Sunday, June 12, 2005

Like I said, not much going on today. We did end up going to Terri's Uncle's house. I had to watch the last seven innings of the Pirates game only to have them lose anyway. Typical.
Now I'm trying to fill out the Physical Unit Flow so that I can compute the Equivalent Units of Production so that I'm able to compute Unit Production Costs so that I can fill out a damn Cost Production Report which is what my assignment is in the first place. Good fun for a Sunday night I tell you.

Saturday, June 11, 2005

I think I'm going to attempt the seven day a week posting again, we'll see how long that lasts. I usually don't have enough interesting things to fill one post a week let alone seven. But hey, most of this blog hasn't been interesting so far, why start now?
I was saddened to hear of Dana Elcar's passing. MacGyver was one of my favorite TV shows and I can't even tell you how many trivia questions I've been able to answer because of all the science on that show. See, watching TV can make you smarter. I had a lot of respect for him because he didn't let his disability stop him from acting. He started going blind while he was working on MacGyver and they just turned around and made it part of his character. Nowadays they try and hush it up and start plotting your character's demise.
Anyway, I guess that means there won't be any commentary on future DVD releases.
Not much else is going on today. We took the opportunity to get stuff done around the house and get some yardwork done. We managed to get most of the grass cut and even some of it raked.
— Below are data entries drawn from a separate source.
-- ==== Sys2Proof/Machine/Sequencer.lean ====
section
/-! DEFINITION. The sequencer's completion step (70_reset_and_hazards.md R255), whose turn it is (20_memory.md R76; R256), and the
placing of a command at the head of the inputs. -/

namespace Sys2Proof.Machine

/-- The completion of the latched command (R255). With an empty latch there is nothing to complete: no run reaches that
(R38; log 12). -/
def complete (s : State) : Host.Outcome State Fault Refusal :=
  match s.engine.latch with
  | none => .fault .busyWithoutCommand
  | some .gentab => .next (completeGentab s)
  | some (.derive _) => .next (completeDerive s)
  | some (.encb len) => .next (completeEncb len s)
  | some (.decb len) => .next (completeDecb len s)

/-- Who acts next. -/
inductive Turn where
  /-- The sequencer completes the running command. -/
  | completion
  /-- The outside acts: the first input, and the inputs after it. -/
  | outside (i : Input) (rest : List Input)
  /-- Nothing is running and nothing is asked. -/
  | idle
deriving DecidableEq, Repr

/-- A running command completes once its latency has passed, or when the outside does nothing more; otherwise the outside acts
(R76, R256; log 6). -/
def State.turn (s : State) : Turn :=
  match s.inputs with
  | [] => if s.engine.status.busy then .completion else .idle
  | i :: rest => if s.engine.status.busy && s.delay == 0 then .completion else .outside i rest

/-- One event (R76). An idle machine stays as it is (R223; log 7). -/
def nextEvent (s : State) : Host.Outcome State Fault Refusal :=
  match s.turn with
  | .completion => complete s
  | .outside i rest => hostTurn i (s.takeInput rest)
  | .idle => .next s

/-- The host's write of w to CMD comes first: its turn is next, and everything else is as it was. -/
def State.placeCommand (w : Word) (s : State) : State :=
  { s with inputs := .access ⟨s.engineBase, 32, .write w⟩ :: s.inputs, delay := s.delay + 1 }

end Sys2Proof.Machine
end

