-- ==== Sys2Proof/Machine/Reference.lean ====
section
/-! DEFINITION. The cipher as a pure function of one block (42_cipher.md R174). The machine does not call it: it is what the 8-lane
datapath of Machine/Cipher.lean is held against. -/

namespace Sys2Proof.Machine

/-- One round on a block's four state words (R162). -/
def cryptRound (t : Tables) (x : Block) (k : Word) : Block :=
  #v[x[1], x[2], x[3], x[0] ^^^ tVec t (x[1] ^^^ x[2] ^^^ x[3] ^^^ k)]

/-- Crypt(P, ks) of R174: 32 rounds, then the four words in reverse. -/
def crypt (t : Tables) (p : Block) (ks : Vector Word 32) : Block := (ks.toList.foldl (cryptRound t) p).reverse

end Sys2Proof.Machine
end

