/-- R64, R69, R70, R83: the reads that return a register's value, at any time or under the condition the rules give, and change
nothing. -/
def Obligations.ReadsReturnRegisters : Prop :=
  ∀ s : State,
    (hostRead 0x0000 s = .next { s with responses := .data s.engine.cmd :: s.responses }) ∧
    (hostRead 0x0004 s = .next { s with responses := .data s.engine.status.word :: s.responses }) ∧
    (∀ j : Fin 4, hostRead (0x0010 + 4 * j) s = .next { s with responses := .data s.engine.masterKey[j] :: s.responses }) ∧
    (∀ (b : Fin 8) (j : Fin 4),
      hostRead (0x0100 + 16 * b + 4 * j) s = .next { s with responses := .data s.engine.bin[b][j] :: s.responses }) ∧
    (∀ i : Fin 256,
      hostRead (0x0400 + 4 * i) s = .next { s with responses := .data (0#24 ++ sbox (.ofFin i)) :: s.responses }) ∧
    (∀ i : Fin 32, s.engine.status.keysValid = true →
      (s.engine.status.busy = false ∨ ∀ len, s.engine.latch ≠ some (.derive len)) →
      hostRead (0x0080 + 4 * i) s = .next { s with responses := .data s.engine.rk[i] :: s.responses }) ∧
    (∀ (b : Fin 8) (j : Fin 4),
      (s.engine.status.busy = false ∨ ∀ len, s.engine.latch ≠ some (.encb len) ∧ s.engine.latch ≠ some (.decb len)) →
      hostRead (0x0180 + 16 * b + 4 * j) s = .next { s with responses := .data s.engine.bout[b][j] :: s.responses }) ∧
    (∀ i : Fin 256, s.engine.status.tablesValid = true →
      (s.engine.status.busy = false ∨ s.engine.latch ≠ some .gentab) →
      hostRead (0x1000 + 4 * i) s = .next { s with responses := .data s.engine.tables.t0[i] :: s.responses } ∧
      hostRead (0x1400 + 4 * i) s = .next { s with responses := .data s.engine.tables.t1[i] :: s.responses } ∧
      hostRead (0x1800 + 4 * i) s = .next { s with responses := .data s.engine.tables.t2[i] :: s.responses } ∧
      hostRead (0x1C00 + 4 * i) s = .next { s with responses := .data s.engine.tables.t3[i] :: s.responses })

/-- R64, R70, R83: the reads that return an unspecified value complete, with a fresh free value, and change nothing else. The form of
that value, a free word of the engine's base and its draw counter, is the model's choice (log 5). -/
def Obligations.UnspecifiedReadsAreFree : Prop :=
  ∀ (s : State) (r : Reg),
    ((∃ i, r = .rk i) ∧ (s.engine.status.keysValid = false ∨
      (s.engine.status.busy = true ∧ ∃ len, s.engine.latch = some (.derive len)))) ∨
    ((∃ i, r = .t0 i ∨ r = .t1 i ∨ r = .t2 i ∨ r = .t3 i) ∧ (s.engine.status.tablesValid = false ∨
      (s.engine.status.busy = true ∧ s.engine.latch = some .gentab))) ∨
    ((∃ b j, r = .bout b j) ∧ s.engine.status.busy = true ∧
      ∃ len, s.engine.latch = some (.encb len) ∨ s.engine.latch = some (.decb len)) →
    hostRead r.offset s =
      .next { s with responses := .data (Config.freeWord s.engineBase s.draws) :: s.responses, draws := s.draws + 1 }

/-- R64, R73: a read, at any address and width, goes on and never changes the engine's state, nor what comes next. -/
def Obligations.ReadsHaveNoSideEffect : Prop :=
  ∀ (s : State) (addr width : Nat),
    ∃ t, hostAccess ⟨addr, width, .read⟩ s = .next t ∧ t.engine = s.engine ∧ t.inputs = s.inputs ∧
      t.engineBase = s.engineBase ∧ t.delay = s.delay

/-- R65: what an admitted write does: CMD stores the word while BUSY = 0 and issues it, STATUS is cleared bit by bit at any time, MK and BIN store the word while
BUSY = 0; nothing else changes. -/
def Obligations.WriteEffects : Prop :=
  ∀ (s : State) (v : Word),
    (hostWrite 0x0000 v s = answered .done (issueWord v s)) ∧
    (s.engine.status.busy = false → ∃ t, hostWrite 0x0000 v s = .next t ∧ t.engine.cmd = v) ∧
    (hostWrite 0x0004 v s =
      .next { s with
        engine := { s.engine with
          status := { s.engine.status with sticky := s.engine.status.sticky &&& ~~~(v.extractLsb' 8 6) } },
        responses := .done :: s.responses }) ∧
    (∀ j : Fin 4, s.engine.status.busy = false →
      hostWrite (0x0010 + 4 * j) v s =
        .next { s with
          engine := { s.engine with masterKey := s.engine.masterKey.set j v }, responses := .done :: s.responses }) ∧
    (∀ (b : Fin 8) (j : Fin 4), s.engine.status.busy = false →
      hostWrite (0x0100 + 16 * b + 4 * j) v s =
        .next { s with
          engine := { s.engine with bin := s.engine.bin.set b (s.engine.bin[b].set j v) },
          responses := .done :: s.responses })
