-- ==== Sys2Proof/Laws/Cipher.lean ====
section
/-! SUPPORT. The cipher's data: the table entries, rotation and diffusion over exclusive or, the key schedule as one sequence, and
one lane of the batch datapath as a fold of single-block rounds. -/

namespace Sys2Proof.Machine

/-! ### Tables -/

theorem lookup_ofFn (f : Fin 256 → Word) (i : Byte) : lookup (Vector.ofFn f) i = f i.toFin := by simp [lookup]

theorem shift_byte_to_top (b : Byte) : b.zeroExtend 32 <<< 24 = b ++ 0#24 := by revert b; decide +kernel

theorem zeroExtend_byte (b : Byte) : b.zeroExtend 32 = 0#24 ++ b := by revert b; decide +kernel

theorem tableEntry_eq (i : Byte) : tableEntry i = diffuse (sbox i ++ 0#24) := by rw [tableEntry, shift_byte_to_top]

theorem lookup_gentab_t0 (i : Byte) : lookup gentabTables.t0 i = tableEntry i := lookup_ofFn _ i
theorem lookup_gentab_t1 (i : Byte) : lookup gentabTables.t1 i = rotl (tableEntry i) 8 := lookup_ofFn _ i
theorem lookup_gentab_t2 (i : Byte) : lookup gentabTables.t2 i = rotl (tableEntry i) 16 := lookup_ofFn _ i
theorem lookup_gentab_t3 (i : Byte) : lookup gentabTables.t3 i = rotl (tableEntry i) 24 := lookup_ofFn _ i

/-! ### Rotation and diffusion -/

theorem rotl_xor (x y : Word) (n : Nat) : rotl (x ^^^ y) n = rotl x n ^^^ rotl y n := by
  apply BitVec.eq_of_getLsbD_eq
  intro i hi
  simp only [rotl, BitVec.getLsbD_or, BitVec.getLsbD_shiftLeft, BitVec.getLsbD_ushiftRight, BitVec.getLsbD_xor, hi]
  by_cases h : i < n
  · simp [h]
  · rw [BitVec.getLsbD_of_ge x (32 - n + i) (by omega), BitVec.getLsbD_of_ge y (32 - n + i) (by omega)]
    simp [h]

theorem diffuse_xor (x y : Word) : diffuse (x ^^^ y) = diffuse x ^^^ diffuse y := by
  simp only [diffuse, rotl_xor]
  ac_rfl

/-- A byte in the top byte, rotated to the other three. -/
theorem rotl_top_byte (b : Byte) :
    rotl (b ++ 0#24) 24 = 0#8 ++ b ++ 0#16 ∧ rotl (b ++ 0#24) 16 = 0#16 ++ b ++ 0#8 ∧ rotl (b ++ 0#24) 8 = 0#24 ++ b := by
  revert b
  decide +kernel

/-! ### The key schedule -/

/-- K[0..] of R143 as one sequence. -/
def keySequence (mk : Block) : Nat → Word
  | 0 => (keyStart mk).k0
  | 1 => (keyStart mk).k1
  | 2 => (keyStart mk).k2
  | n + 3 => (keyWindow mk n).k3

theorem keyWindow_eq_sequence (mk : Block) (n : Nat) :
    keyWindow mk n =
      ⟨keySequence mk n, keySequence mk (n + 1), keySequence mk (n + 2), keySequence mk (n + 3)⟩ := by
  induction n with
  | zero => rfl
  | succ n ih =>
    have hk : keySequence mk (n + 1 + 3) = (keyStep n (keyWindow mk n)).k3 := rfl
    rw [hk, keyWindow, ih]
    rfl

theorem keySequence_step (mk : Block) (n : Nat) :
    keySequence mk (n + 4) =
      keySequence mk n ^^^
        diffuseKey (tau (keySequence mk (n + 1) ^^^ keySequence mk (n + 2) ^^^ keySequence mk (n + 3) ^^^ ck n)) := by
  have hk : keySequence mk (n + 4) = (keyStep n (keyWindow mk n)).k3 := rfl
  rw [hk, keyWindow_eq_sequence]
  rfl

theorem keySchedule_eq_sequence (mk : Block) (i : Fin 32) : (keySchedule mk)[i] = keySequence mk (i + 4) := by
  simp [keySchedule]
  rfl

/-! ### One lane of a batch -/

/-- The state words of lane b. -/
def laneOf (x : Lanes) (b : Fin 8) : Block := #v[x.x0[b], x.x1[b], x.x2[b], x.x3[b]]

theorem laneOf_loadLanes {n : Nat} (bin : Vector Block 8) (x : Lanes) {b : Fin 8} (h : b.val < n) :
    laneOf (loadLanes n bin x) b = bin[b] := by
  ext j hj
  simp [laneOf, loadLanes, h]
  interval_cases j <;> rfl

theorem laneOf_roundLanes (t : Tables) {n : Nat} (k : Word) (x : Lanes) {b : Fin 8} (h : b.val < n) :
    laneOf (roundLanes t n k x) b = cryptRound t (laneOf x b) k := by
  simp [laneOf, roundLanes, cryptRound, h]

theorem laneOf_rounds {n : Nat} (order : Fin 32 → Fin 32) (rs : List (Fin 32)) (e : Engine) {b : Fin 8} (h : b.val < n) :
    laneOf (rs.foldl (batchRound n order) e).lanes b =
      (rs.map fun r => e.rk[order r]).foldl (cryptRound e.tables) (laneOf e.lanes b) := by
  induction rs generalizing e with
  | nil => rfl
  | cons r rs ih =>
    rw [List.foldl_cons, ih]
    simp only [List.map_cons, List.foldl_cons, batchRound, laneOf_roundLanes _ _ _ h]

/-- What the datapath leaves in BOUT: the fold of single-block rounds in an active lane, 0 in an inactive one. -/
theorem runBatch_bout (n : Nat) (order : Fin 32 → Fin 32) (e : Engine) (b : Fin 8) :
    (runBatch n order e).bout[b] =
      if b.val < n then
        (((List.finRange 32).map fun r => e.rk[order r]).foldl (cryptRound e.tables) e.bin[b]).reverse
      else Vector.replicate 4 0 := by
  by_cases h : b.val < n
  · have hl := laneOf_rounds order (List.finRange 32) { e with lanes := loadLanes n e.bin e.lanes } h
    simp only [laneOf_loadLanes _ _ h] at hl
    rw [if_pos h, ← hl]
    simp [runBatch, batchOutput, h, laneOf]
  · simp [runBatch, batchOutput, h]

theorem roundKeys_forward (ks : Vector Word 32) : (List.finRange 32).map (fun r => ks[id r]) = ks.toList := by
  apply List.ext_getElem <;> simp

theorem roundKeys_backward (ks : Vector Word 32) :
    (List.finRange 32).map (fun r => ks[Fin.rev r]) = ks.reverse.toList := by
  apply List.ext_getElem
  · simp
  · intro i _ _
    simp [Fin.rev]

/-- One round, its state reversed, and the same round again give the block back, reversed. -/
theorem cryptRound_undo (t : Tables) (k : Word) (p : Block) :
    cryptRound t (cryptRound t p k).reverse k = p.reverse := by
  have hr : (cryptRound t p k).reverse = #v[p[0] ^^^ tVec t (p[1] ^^^ p[2] ^^^ p[3] ^^^ k), p[3], p[2], p[1]] := by
    ext j hj
    interval_cases j <;> simp [cryptRound]
  have hp : p.reverse = #v[p[3], p[2], p[1], p[0]] := by
    ext j hj
    interval_cases j <;> simp
  have hx : p[3] ^^^ p[2] ^^^ p[1] ^^^ k = p[1] ^^^ p[2] ^^^ p[3] ^^^ k := by ac_rfl
  rw [hr, hp]
  show #v[p[3], p[2], p[1], (p[0] ^^^ tVec t (p[1] ^^^ p[2] ^^^ p[3] ^^^ k)) ^^^ tVec t (p[3] ^^^ p[2] ^^^ p[1] ^^^ k)] = _
  rw [hx, BitVec.xor_assoc, BitVec.xor_self, BitVec.xor_zero]

end Sys2Proof.Machine
end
Maybe we'll accomplish more tomorrow, but I doubt it. We're tentatively scheduled to go see Terri's uncle tomorrow and I'm sure that will take precedence over getting actual work done.

Friday, June 10, 2005

Okay, I now seem to have everything under control thanks to a little bit of programming help. After embarking on a few new tasks at work, a web course, and just general stubbornness on my part I've realized that code (be it HTML, Flash, Java, whatever) is no different than learning a foreign language. There are rules, exceptions, a vocabulary set, and various other familiarities, but it's basically the same. And since I had gotten good grades in five languages I figured with a little persistance I'd master this crap too.

Thursday, June 09, 2005

Alright, I solved one problem but created another.
If anyone has any ideas as to why the text gets mind-numbingly small halfway down the page, let me know. I installed a new comment system, but I can't find anything wrong with the code...yet. Hopefully I'll get it figured out soon. I have a couple things I haven't tried yet.
Haloscan commenting and trackback have been added to this blog.

Wednesday, June 01, 2005

Well there's a lot rattling around in my head, but not a lot of time to get it out. Gage's party went fairly well and I have a lot of observations about the party and the whole first year of parenthood thing and the passage of time. I also had a bunch of links to things that I thought were fairly funny at the time but now have kind of dimmed. Such as the Viagra linked to blindness articles. Those simply screamed "Masturbation Joke" when I first read them, but now with a week's perspective...well they still scream the same thing, just not quite as loud.
Anyway, hopefully over the course of the next couple days, I'll have some time on my hands at home to get everything up and keep everyone up to date on the oh-so exciting things going on in case de us.